6. Q8 is a safe default; Q4 is where models split. No model lost more than 0.6 points at Q8. At Q4, some models (Qwen3 8B, Ministral 8B, DeepSeek R1) stay virtually flat; others show meaningful losses. VRAM savings are real: Q4 roughly halves memory requirements, but inference speed gains are marginal. Choose quantization based on VRAM budget, not speed.

What's Next

Three goals drive the next phase:

Build a worthwhile dataset. Source material is the ISC2 Common Body of Knowledge and broader cybersecurity references. Questions are generated from that material using open LLMs, keeping the dataset grounded in source text rather than frontier model outputs.
Explore fine-tuning methodology. This is as much about learning the craft as the results: what data formats work, how much data is enough, where different model sizes respond differently to the same training signal.
Produce a hardware-optimized variant. The end target is an NPU-deployable model: battery-constrained, quantized, running locally on consumer silicon. The model selection below is shaped by what runs well on that hardware.
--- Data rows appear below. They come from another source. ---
/-! ## updCore -/

@[simp] theorem State.updCore_pending (c : Nat) (f : Core → Core) : (s.updCore c f).pending = s.pending := rfl
@[simp] theorem State.updCore_freeCount (c : Nat) (f : Core → Core) : (s.updCore c f).freeCount = s.freeCount := rfl
@[simp] theorem State.updCore_clk (c : Nat) (f : Core → Core) : (s.updCore c f).clk = s.clk := rfl
@[simp] theorem State.updCore_pins (c : Nat) (f : Core → Core) : (s.updCore c f).pins = s.pins := rfl
@[simp] theorem State.updCore_regs (c : Nat) (f : Core → Core) : (s.updCore c f).regs = s.regs := rfl
@[simp] theorem State.updCore_clash (c : Nat) (f : Core → Core) : (s.updCore c f).clash = s.clash := rfl
@[simp] theorem State.updCore_mem (c : Nat) (f : Core → Core) : (s.updCore c f).mem = s.mem := rfl
@[simp] theorem State.updCore_bad (c : Nat) (f : Core → Core) : (s.updCore c f).bad = s.bad := rfl
@[simp] theorem State.updCore_undef (c : Nat) (f : Core → Core) : (s.updCore c f).undef = s.undef := rfl
@[simp] theorem State.updCore_zeroed (c : Nat) (f : Core → Core) : (s.updCore c f).zeroed = s.zeroed := rfl
@[simp] theorem State.updCore_cores (c : Nat) (f : Core → Core) : (s.updCore c f).cores = mput s.cores c (f (s.core c)) := rfl
@[simp] theorem State.updCore_kiln (c : Nat) (f : Core → Core) : (s.updCore c f).kiln = s.kiln := rfl
@[simp] theorem State.updCore_queues (c : Nat) (f : Core → Core) : (s.updCore c f).queues = s.queues := rfl
@[simp] theorem State.updCore_rings (c : Nat) (f : Core → Core) : (s.updCore c f).rings = s.rings := rfl
@[simp] theorem State.updCore_launches (c : Nat) (f : Core → Core) : (s.updCore c f).launches = s.launches := rfl
@[simp] theorem State.updCore_turn (c : Nat) (f : Core → Core) : (s.updCore c f).turn = s.turn := rfl
@[simp] theorem State.updCore_xlfsr (c : Nat) (f : Core → Core) : (s.updCore c f).xlfsr = s.xlfsr := rfl
@[simp] theorem State.updCore_pubs (c : Nat) (f : Core → Core) : (s.updCore c f).pubs = s.pubs := rfl
@[simp] theorem State.updCore_swath (c : Nat) (f : Core → Core) : (s.updCore c f).swath = s.swath := rfl
@[simp] theorem State.updCore_sieveRes (c : Nat) (f : Core → Core) : (s.updCore c f).sieveRes = s.sieveRes := rfl
@[simp] theorem State.updCore_hearth (c : Nat) (f : Core → Core) : (s.updCore c f).hearth = s.hearth := rfl
@[simp] theorem State.updCore_cones (c : Nat) (f : Core → Core) : (s.updCore c f).cones = s.cones := rfl
@[simp] theorem State.updCore_upkeep (c : Nat) (f : Core → Core) : (s.updCore c f).upkeep = s.upkeep := rfl
@[simp] theorem State.updCore_ras (c : Nat) (f : Core → Core) : (s.updCore c f).ras = s.ras := rfl
@[simp] theorem State.updCore_sec (c : Nat) (f : Core → Core) : (s.updCore c f).sec = s.sec := rfl
@[simp] theorem State.updCore_mgt (c : Nat) (f : Core → Core) : (s.updCore c f).mgt = s.mgt := rfl
@[simp] theorem State.updCore_resets (c : Nat) (f : Core → Core) : (s.updCore c f).resets = s.resets := rfl
@[simp] theorem State.updCore_reqs (c : Nat) (f : Core → Core) : (s.updCore c f).reqs = s.reqs := rfl
@[simp] theorem State.updCore_resps (c : Nat) (f : Core → Core) : (s.updCore c f).resps = s.resps := rfl
@[simp] theorem State.updCore_acks (c : Nat) (f : Core → Core) : (s.updCore c f).acks = s.acks := rfl
@[simp] theorem State.updCore_msgs (c : Nat) (f : Core → Core) : (s.updCore c f).msgs = s.msgs := rfl
@[simp] theorem State.updCore_mcs (c : Nat) (f : Core → Core) : (s.updCore c f).mcs = s.mcs := rfl
@[simp] theorem State.updCore_combs (c : Nat) (f : Core → Core) : (s.updCore c f).combs = s.combs := rfl
@[simp] theorem State.updCore_rounds (c : Nat) (f : Core → Core) : (s.updCore c f).rounds = s.rounds := rfl
@[simp] theorem State.updCore_combEntries (c : Nat) (f : Core → Core) : (s.updCore c f).combEntries = s.combEntries := rfl
@[simp] theorem State.updCore_waiters (c : Nat) (f : Core → Core) : (s.updCore c f).waiters = s.waiters := rfl
@[simp] theorem State.updCore_sweep (c : Nat) (f : Core → Core) : (s.updCore c f).sweep = s.sweep := rfl
@[simp] theorem State.updCore_syncOps (c : Nat) (f : Core → Core) : (s.updCore c f).syncOps = s.syncOps := rfl
@[simp] theorem State.updCore_syncAns (c : Nat) (f : Core → Core) : (s.updCore c f).syncAns = s.syncAns := rfl
@[simp] theorem State.updCore_mrds (c : Nat) (f : Core → Core) : (s.updCore c f).mrds = s.mrds := rfl
@[simp] theorem State.updCore_mrdWaits (c : Nat) (f : Core → Core) : (s.updCore c f).mrdWaits = s.mrdWaits := rfl
@[simp] theorem State.updCore_mirror (c : Nat) (f : Core → Core) : (s.updCore c f).mirror = s.mirror := rfl
@[simp] theorem State.updCore_recs (c : Nat) (f : Core → Core) : (s.updCore c f).recs = s.recs := rfl
@[simp] theorem State.updCore_bundles (c : Nat) (f : Core → Core) : (s.updCore c f).bundles = s.bundles := rfl

/-! ## updSc -/

@[simp] theorem State.updSc_pending (c : Nat) (f : Scalar → Scalar) : (s.updSc c f).pending = s.pending := rfl
@[simp] theorem State.updSc_freeCount (c : Nat) (f : Scalar → Scalar) : (s.updSc c f).freeCount = s.freeCount := rfl
@[simp] theorem State.updSc_clk (c : Nat) (f : Scalar → Scalar) : (s.updSc c f).clk = s.clk := rfl
@[simp] theorem State.updSc_pins (c : Nat) (f : Scalar → Scalar) : (s.updSc c f).pins = s.pins := rfl
@[simp] theorem State.updSc_regs (c : Nat) (f : Scalar → Scalar) : (s.updSc c f).regs = s.regs := rfl
@[simp] theorem State.updSc_clash (c : Nat) (f : Scalar → Scalar) : (s.updSc c f).clash = s.clash := rfl
@[simp] theorem State.updSc_mem (c : Nat) (f : Scalar → Scalar) : (s.updSc c f).mem = s.mem := rfl
@[simp] theorem State.updSc_bad (c : Nat) (f : Scalar → Scalar) : (s.updSc c f).bad = s.bad := rfl
@[simp] theorem State.updSc_undef (c : Nat) (f : Scalar → Scalar) : (s.updSc c f).undef = s.undef := rfl
@[simp] theorem State.updSc_zeroed (c : Nat) (f : Scalar → Scalar) : (s.updSc c f).zeroed = s.zeroed := rfl
@[simp] theorem State.updSc_cores (c : Nat) (f : Scalar → Scalar) : (s.updSc c f).cores = mput s.cores c { s.core c with sc := f (s.core c).sc } := rfl
@[simp] theorem State.updSc_kiln (c : Nat) (f : Scalar → Scalar) : (s.updSc c f).kiln = s.kiln := rfl
@[simp] theorem State.updSc_queues (c : Nat) (f : Scalar → Scalar) : (s.updSc c f).queues = s.queues := rfl
@[simp] theorem State.updSc_rings (c : Nat) (f : Scalar → Scalar) : (s.updSc c f).rings = s.rings := rfl
@[simp] theorem State.updSc_launches (c : Nat) (f : Scalar → Scalar) : (s.updSc c f).launches = s.launches := rfl
@[simp] theorem State.updSc_turn (c : Nat) (f : Scalar → Scalar) : (s.updSc c f).turn = s.turn := rfl
@[simp] theorem State.updSc_xlfsr (c : Nat) (f : Scalar → Scalar) : (s.updSc c f).xlfsr = s.xlfsr := rfl
@[simp] theorem State.updSc_pubs (c : Nat) (f : Scalar → Scalar) : (s.updSc c f).pubs = s.pubs := rfl
@[simp] theorem State.updSc_swath (c : Nat) (f : Scalar → Scalar) : (s.updSc c f).swath = s.swath := rfl
@[simp] theorem State.updSc_sieveRes (c : Nat) (f : Scalar → Scalar) : (s.updSc c f).sieveRes = s.sieveRes := rfl
@[simp] theorem State.updSc_hearth (c : Nat) (f : Scalar → Scalar) : (s.updSc c f).hearth = s.hearth := rfl
@[simp] theorem State.updSc_cones (c : Nat) (f : Scalar → Scalar) : (s.updSc c f).cones = s.cones := rfl
@[simp] theorem State.updSc_upkeep (c : Nat) (f : Scalar → Scalar) : (s.updSc c f).upkeep = s.upkeep := rfl
@[simp] theorem State.updSc_ras (c : Nat) (f : Scalar → Scalar) : (s.updSc c f).ras = s.ras := rfl
@[simp] theorem State.updSc_sec (c : Nat) (f : Scalar → Scalar) : (s.updSc c f).sec = s.sec := rfl
@[simp] theorem State.updSc_mgt (c : Nat) (f : Scalar → Scalar) : (s.updSc c f).mgt = s.mgt := rfl
@[simp] theorem State.updSc_resets (c : Nat) (f : Scalar → Scalar) : (s.updSc c f).resets = s.resets := rfl
@[simp] theorem State.updSc_reqs (c : Nat) (f : Scalar → Scalar) : (s.updSc c f).reqs = s.reqs := rfl
@[simp] theorem State.updSc_resps (c : Nat) (f : Scalar → Scalar) : (s.updSc c f).resps = s.resps := rfl
@[simp] theorem State.updSc_acks (c : Nat) (f : Scalar → Scalar) : (s.updSc c f).acks = s.acks := rfl
@[simp] theorem State.updSc_msgs (c : Nat) (f : Scalar → Scalar) : (s.updSc c f).msgs = s.msgs := rfl
@[simp] theorem State.updSc_mcs (c : Nat) (f : Scalar → Scalar) : (s.updSc c f).mcs = s.mcs := rfl
@[simp] theorem State.updSc_combs (c : Nat) (f : Scalar → Scalar) : (s.updSc c f).combs = s.combs := rfl
@[simp] theorem State.updSc_rounds (c : Nat) (f : Scalar → Scalar) : (s.updSc c f).rounds = s.rounds := rfl
@[simp] theorem State.updSc_combEntries (c : Nat) (f : Scalar → Scalar) : (s.updSc c f).combEntries = s.combEntries := rfl
@[simp] theorem State.updSc_waiters (c : Nat) (f : Scalar → Scalar) : (s.updSc c f).waiters = s.waiters := rfl
@[simp] theorem State.updSc_sweep (c : Nat) (f : Scalar → Scalar) : (s.updSc c f).sweep = s.sweep := rfl
@[simp] theorem State.updSc_syncOps (c : Nat) (f : Scalar → Scalar) : (s.updSc c f).syncOps = s.syncOps := rfl
@[simp] theorem State.updSc_syncAns (c : Nat) (f : Scalar → Scalar) : (s.updSc c f).syncAns = s.syncAns := rfl
@[simp] theorem State.updSc_mrds (c : Nat) (f : Scalar → Scalar) : (s.updSc c f).mrds = s.mrds := rfl
@[simp] theorem State.updSc_mrdWaits (c : Nat) (f : Scalar → Scalar) : (s.updSc c f).mrdWaits = s.mrdWaits := rfl
@[simp] theorem State.updSc_mirror (c : Nat) (f : Scalar → Scalar) : (s.updSc c f).mirror = s.mirror := rfl
@[simp] theorem State.updSc_recs (c : Nat) (f : Scalar → Scalar) : (s.updSc c f).recs = s.recs := rfl
@[simp] theorem State.updSc_bundles (c : Nat) (f : Scalar → Scalar) : (s.updSc c f).bundles = s.bundles := rfl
CISSP accuracy is the measuring stick throughout. These models have clean, well-characterized baselines, so gains from fine-tuning will reflect genuine learning rather than contamination artifacts.
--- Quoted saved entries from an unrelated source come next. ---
-- ==== Sys2Proof/Tests/Slice0.lean ====
section
/-! SUPPORT. Small checks of one step each, and for every statement of Certificates/Slice0/Obligations.lean with
hypotheses a state and operands that meet them (`met_…`), clause by clause. Words are written out from the spec's encodings
(03 R116-R118); expected values come from the rule each test names. -/

namespace Sys2Proof.Tests

set_option Elab.async false

open Sys2Proof.Machine Sys2Proof.Safety

/-! ## Helpers -/

/-- A word of three registers and a minor field (03 R116). -/
def word (major rd ra rb minor : Nat) : Word32 :=
  BitVec.ofNat 32 (major * 2 ^ 27 + rd * 2 ^ 22 + ra * 2 ^ 17 + rb * 2 ^ 12 + minor)

/-- A word with a field [16:0]. -/
def wordI (major rd ra imm : Nat) : Word32 := BitVec.ofNat 32 (major * 2 ^ 27 + rd * 2 ^ 22 + ra * 2 ^ 17 + imm)

/-- A readable and writable segment over core 0's scratchpad. -/
def pad0 : Seg := ⟨0x0300_0000_0000, 0x10_0000, 0, true, true⟩

/-- A running scalar part: g1 = 1, g2 = 5, g3 = -7, g4 = 0x100, g5 = 0x200, with its scratchpad in segment 0. -/
def sc0 : Scalar :=
  { pc := 64, code := ⟨5, 0, 0x1000, true, 1, true⟩, seg := [(0, pad0)],
    g := [(1, 1), (2, 5), (3, 0xFFFF_FFFF_FFFF_FFF9), (4, 0x100), (5, 0x200)] }

/-- An instruction cache that holds the lines 0 to 12. -/
def warmCode : Cache := { main := (List.range 13).map (fun l => (l, ⟨l, [], false, [], false⟩)) }

/-- Core 0 with this part, its code in the instruction cache. -/
def core (k : Core) : State := { cores := [(0, { k with icache := warmCode })] }

/-- Core 0 running. -/
def st (k : Scalar) : State := core { run := .running, sc := k }

/-- A response of core 1's scratchpad to core 0. -/
def rd1 : Resp := ⟨0, .read, 0x0300_0020_0000, [1, 0, 0, 0, 0, 0, 0, 0], false, .spad 1, 0⟩

/-- A landing in tile 0 of two rows of core 0's scratchpad. -/
def landing0 : Landing := { tile := 0, todo := [⟨0x0300_0000_0100, 4, 0⟩, ⟨0x0300_0000_0108, 4, 4⟩] }

/-- The state of a next outcome. -/
def nxt (o : Host.Outcome State Fault Refusal) : State := match o with | .next t => t | _ => { freeCount := 999999 }

/-- An executable handle 1 and a supervisor vector that names it, with table entries. -/
def withHandler (k : Core) : Core :=
  { k with htab := [(1, (0x8200_0000_0000_0000, 0x10000))], sc := { k.sc with evec := 0x0400_0000_0000_2003 } }

/-- A state with register fields set: field, element, value. -/
def regs (l : List (Fld × Nat × Nat)) (s : State) : State := l.foldl (fun s x => s.set x.1 x.2.2 x.2.1) s

/-! ## Integer instructions -/

/-- Operands and a word of three registers: rd = 6, ra = 2, rb = 3 (AluRegister, AluImmediate, Divides). -/
theorem met_RegisterOperationsCompute :
    (issues 0 (word 0 6 2 3 0) (st sc0) = true ∧ fld (word 0 6 2 3 0) 11 6 = 0) ∧
    (issues 0 (word 0 6 2 0 0x12) (st sc0) = true ∧ fld (word 0 6 2 0 0x12) 11 6 = 0 ∧ rbOf (word 0 6 2 0 0x12) = 0 ∧
      (reads (st sc0) 0 2).toNat.testBit 0 = true ∧ reads (st sc0) 0 9 = 0) ∧
    (rbOf (word 0 6 2 0 0xB) = 0 ∧ issues 0 (word 0 6 2 0 (63 * 64 + 0xB)) (st sc0) = true) ∧
    issues 0 (word 0x14 6 2 3 2) (st sc0) = true := by decide +kernel

/-- 03 R120: 5 + -7 = -2, 5 - -7 = 12, and -7 < 5 signed but not unsigned. -/
theorem test_alu :
    mget (scalar (nxt (exec (.add 0 (word 0 6 2 3 0)) (st sc0))) 0).g 6 0 = 0xFFFF_FFFF_FFFF_FFFE ∧
    mget (scalar (nxt (exec (.sub 0 (word 0 6 2 3 1)) (st sc0))) 0).g 6 0 = 12 ∧
    mget (scalar (nxt (exec (.slt 0 (word 0 6 3 2 6)) (st sc0))) 0).g 6 0 = 1 ∧
    mget (scalar (nxt (exec (.sltu 0 (word 0 6 3 2 7)) (st sc0))) 0).g 6 0 = 0 ∧
    mget (scalar (nxt (exec (.sra 0 (word 0 6 3 1 0xA)) (st sc0))) 0).g 6 0 = 0xFFFF_FFFF_FFFF_FFFC := by decide +kernel

/-- 03 R113: a write to g0 is discarded, and the pc goes on. -/
theorem test_g0 : let t := nxt (exec (.add 0 (word 0 0 2 3 0)) (st sc0)); (scalar t 0).g = sc0.g ∧ (scalar t 0).pc = 68 := by
  decide +kernel

theorem met_ImmediateOperationsCompute :
    issues 0 (wordI 1 6 2 0x1FFFF) (st sc0) = true ∧ raOf (wordI 5 6 0 1) = 0 ∧ issues 0 (wordI 5 6 0 1) (st sc0) = true := by decide +kernel

/-- 03 R121: imm17 is signed: 5 + -1 = 4; lui puts imm17 × 2^17. -/
theorem test_immediate :
    mget (scalar (nxt (exec (.addi 0 (wordI 1 6 2 0x1FFFF)) (st sc0))) 0).g 6 0 = 4 ∧
    mget (scalar (nxt (exec (.lui 0 (wordI 5 6 0 1)) (st sc0))) 0).g 6 0 = 0x20000 := by decide +kernel

theorem met_DividesCompleteOrTrap :
    (issues 0 (word 0x14 6 3 2 3) (st sc0) = true ∧ reads (st sc0) 0 2 ≠ 0) ∧
    (scalar (st { sc0 with divide := some ⟨6, 9⟩ }) 0).divide = some ⟨6, 9⟩ ∧
    (issues 0 (word 0x14 6 3 0 3) (st sc0) = true ∧ reads (st sc0) 0 0 = 0) := by decide +kernel

/-- 03 R122: -7 / 5 = -1 remainder -2. -/
theorem test_divide :
    (scalar (nxt (exec (.div 0 (word 0x14 6 3 2 3)) (st sc0))) 0).divide = some ⟨6, 0xFFFF_FFFF_FFFF_FFFF⟩ ∧
    (scalar (nxt (exec (.rem 0 (word 0x14 6 3 2 5)) (st sc0))) 0).divide = some ⟨6, 0xFFFF_FFFF_FFFF_FFFE⟩ ∧
    mget (scalar (nxt (exec (.divideComplete 0) (st { sc0 with divide := some ⟨6, 9⟩ }))) 0).g 6 0 = 9 := by decide +kernel

/-! ## Program order -/

theorem met_NextOffsetFollowsLoops :
    (scalar (st { sc0 with slot := some ⟨60, some 0x200, none⟩ }) 0).slot = some ⟨60, some 0x200, none⟩ ∧
    (let k := { sc0 with lc := [(1, 2), (0, 3)], le := [(1, 64), (0, 64)], ls := [(1, 32), (0, 16)] }
     k.slot = none ∧ mget k.lc 1 0 - 1 ≠ 0 ∧ k.pc = mget k.le 1 0 ∧ (scalar (retired 0 (st k)) 0).pc = 32) ∧
    (let k := { sc0 with lc := [(1, 1), (0, 3)], le := [(1, 64), (0, 64)], ls := [(1, 32), (0, 16)] }
     k.slot = none ∧ mget k.lc 1 0 - 1 = 0 ∧ mget k.lc 0 0 - 1 ≠ 0 ∧ k.pc = mget k.le 0 0 ∧
     (scalar (retired 0 (st k)) 0).pc = 16 ∧ mget (scalar (retired 0 (st k)) 0).lc 1 0 = 0) ∧
    (sc0.slot = none ∧ mget sc0.lc 1 0 = 0 ∧ mget sc0.lc 0 0 = 0 ∧ (scalar (retired 0 (st sc0)) 0).pc = 68) ∧
    (let w := wordI 0x11 0 2 4
     issuesControl 0 w (st sc0) = true ∧ fld w 26 23 = 0 ∧ fld w 16 0 ≠ 0 ∧
     ((scalar (st sc0) 0).setLoop (fld w 22 22) (sc0.pc + 4) (sc0.pc + BitVec.ofNat 48 (4 * fld w 16 0))
       ((reads (st sc0) 0 2).setWidth 32)).badNest = false) := by decide +kernel

/-- 03 R149: lpset over four instructions with the count 5. -/
theorem test_lpset : let t := nxt (exec (.lpset 0 (wordI 0x11 0 2 4)) (st sc0))
    mget (scalar t 0).ls 0 0 = 68 ∧ mget (scalar t 0).le 0 0 = 80 ∧ mget (scalar t 0).lc 0 0 = 5 ∧ (scalar t 0).pc = 68 := by
  decide +kernel

theorem met_BranchesAndJumpsTransfer :
    issuesControl 0 (wordI 0xA 2 1 0x3FFF) (st sc0) = true ∧ issuesControl 0 (wordI 0xC 31 31 0x1FFFF) (st sc0) = true ∧
    (let w := word 0xD 0 4 0 0
     issuesControl 0 w (st sc0) = true ∧ (reads (st sc0) 0 4).toNat % 4 = 0 ∧ rbOf w = 0 ∧ minorOf w = 0 ∧ rdOf w = 0) ∧
    (let w := word 0xD 6 4 0 1
     issuesControl 0 w (st sc0) = true ∧ (reads (st sc0) 0 4).toNat % 4 = 0 ∧ rbOf w = 0 ∧ minorOf w = 1 ∧ rdOf w ≠ raOf w) := by
  decide +kernel

/-- 03 R125-R127: bne back by one instruction, and jal back by one with its link. -/
theorem test_branch :
    (scalar (nxt (exec (.bne 0 (wordI 0xA 2 1 0x7FFF)) (st sc0))) 0).slot = some ⟨64, some 60, none⟩ ∧
    (scalar (nxt (exec (.beq 0 (wordI 0xA 2 1 0x3FFF)) (st sc0))) 0).slot = some ⟨64, none, none⟩ ∧
    (let t := nxt (exec (.jal 0 (wordI 0xC 31 31 0x1FFFF)) (st sc0))
     (scalar t 0).slot = some ⟨64, some 60, none⟩ ∧ mget (scalar t 0).g 31 0 = 72) := by decide +kernel

/-! ## Memory, segments, CSRs -/

/-- A doubleword at offset 0x108. -/
def padded : State := (st sc0).putBytes 0x0300_0000_0108 [1, 2, 3, 4, 5, 6, 7, 0xFF]

/-- ld of 4 bytes, sign-extended, at g4 + 12; ld of 8 bytes at g4 + 8; a wait for core 1's answer. -/
theorem met_LoadsReadMemory :
    (let w := wordI 8 6 4 (0x2000 + 0x800 + 12)
     issues 0 w padded = true ∧ (fld w 11 11 == 1 && 2 ^ fld w 13 12 == 8) = false ∧
     ownAccess 0 (fld w 16 14) (reads padded 0 4 + BitVec.ofInt 64 (signed 11 (fld w 10 0))).toNat (2 ^ fld w 13 12) false padded = true) ∧
    (let s := { core { run := .running, sc := sc0, wait := .load 0x0300_0020_0000 8 false 6 } with
       resps := [rd1] }
     (s.core 0).wait = .load 0x0300_0020_0000 8 false 6 ∧ regionOf 0x0300_0020_0000 = .spad 1 ∧
     xlatAddr s 0 0x0300_0020_0000 = 0x0300_0020_0000 ∧
     takeFirst (fun r => respHere s 0 r && r.kind == .read && r.addr == 0x0300_0020_0000) s.resps =
       some (rd1, []) ∧ respHere s 0 rd1 = true ∧
     mget (scalar (nxt (exec (.loadDataReturn 0 .clean) s)) 0).g 6 0 = 1) := by decide +kernel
After weighing accuracy, speed, quantization resilience, and contamination risk, I'm narrowing to three models spanning three size classes and two architecture families:

Llama 3.1 8B: clean accuracy leader at 72.8%, definitively pre-test cutoff (December 2023), proven OpenVINO NPU support.
Gemma 3 4B: 69.8% with a borderline cutoff (August 2024), genuine 4B parameters, and a different architecture from Llama. At INT8 on the NPU that's roughly 4GB, leaving ample headroom for KV cache.
Gemma 3 1B: 45.8% baseline, the stress test. If fine-tuning can push a 1B model from the mid-40s into the 60s, that's a stronger result than improving a 72.8% model to 80%. Same architecture as the 4B, so gains between the two isolate the effect of parameter count.

Three models, two architectures, three size classes, all with clean-enough baselines. Fine-tuning gains measured against these starting points will reflect genuine learning, not contamination artifacts. If you know of a clean cybersecurity benchmark to evaluate against, I'd like to hear about it.
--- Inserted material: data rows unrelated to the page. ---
-- ==== Sys2Proof/Machine/Flags.lean ====
section
/-! DEFINITION. The derived REM and AT_END (10_state.md R23), the STATUS byte (R27) and the flag writes the commands share. -/

namespace Sys2Proof.Machine

/-- REM (R23). Exact where POS ≤ LEN, which every step keeps (`State.Inv`); 0 in the other states, which no run reaches. -/
def remaining (s : State) : Nat := s.len - s.pos

/-- STATUS.AT_END (R23). -/
def atEnd (s : State) : Bool := remaining s == 0

/-- One flag at its place in STATUS. -/
def flagBit (flag : Bool) (place : Nat) : Byte := (BitVec.ofBool flag).setWidth 8 <<< place

/-- STATUS as the host reads it (R27). -/
def statusByte (s : State) : Byte :=
  flagBit s.err 0 ||| flagBit (atEnd s) 1 ||| flagBit s.phValid 2 ||| flagBit s.shValid 3 |||
  flagBit s.thValid 4 ||| flagBit s.thSec 5 ||| flagBit s.cvtValid 6 ||| flagBit s.cvtW32 7

/-- Write PH_VALID, TH_VALID and TH_SEC, as a successful DECPH does (R122). -/
def markPrimary (s : State) : State := { s with phValid := true, thValid := false, thSec := false }

/-- Write SH_VALID, TH_VALID and TH_SEC, as a successful DECSH does (R123). -/
def markSecondary (s : State) : State := { s with shValid := true, thValid := false, thSec := false }

/-- Write the four header flags as a successful DECTH does: SH_VALID and TH_SEC are SHF (R124). -/
def markTelemetry (shf : Bool) (s : State) : State :=
  { s with phValid := true, shValid := shf, thValid := true, thSec := shf }

/-- Clear the four header flags, as START does (R100). -/
def clearHeaderFlags (s : State) : State :=
  { s with phValid := false, shValid := false, thValid := false, thSec := false }

end Sys2Proof.Machine
end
The deeper question is whether small models can teach themselves. If the training questions are generated by the same small models that will be fine-tuned on them, the experiment becomes self-referential: can a model improve from its own outputs when those outputs are grounded in source material? That's the question the next post sets out to answer.

All models were evaluated via Ollama on Windows with a single NVIDIA RTX 4090. Evaluation harness and analysis scripts: johnhringiv/cissp-model-eval.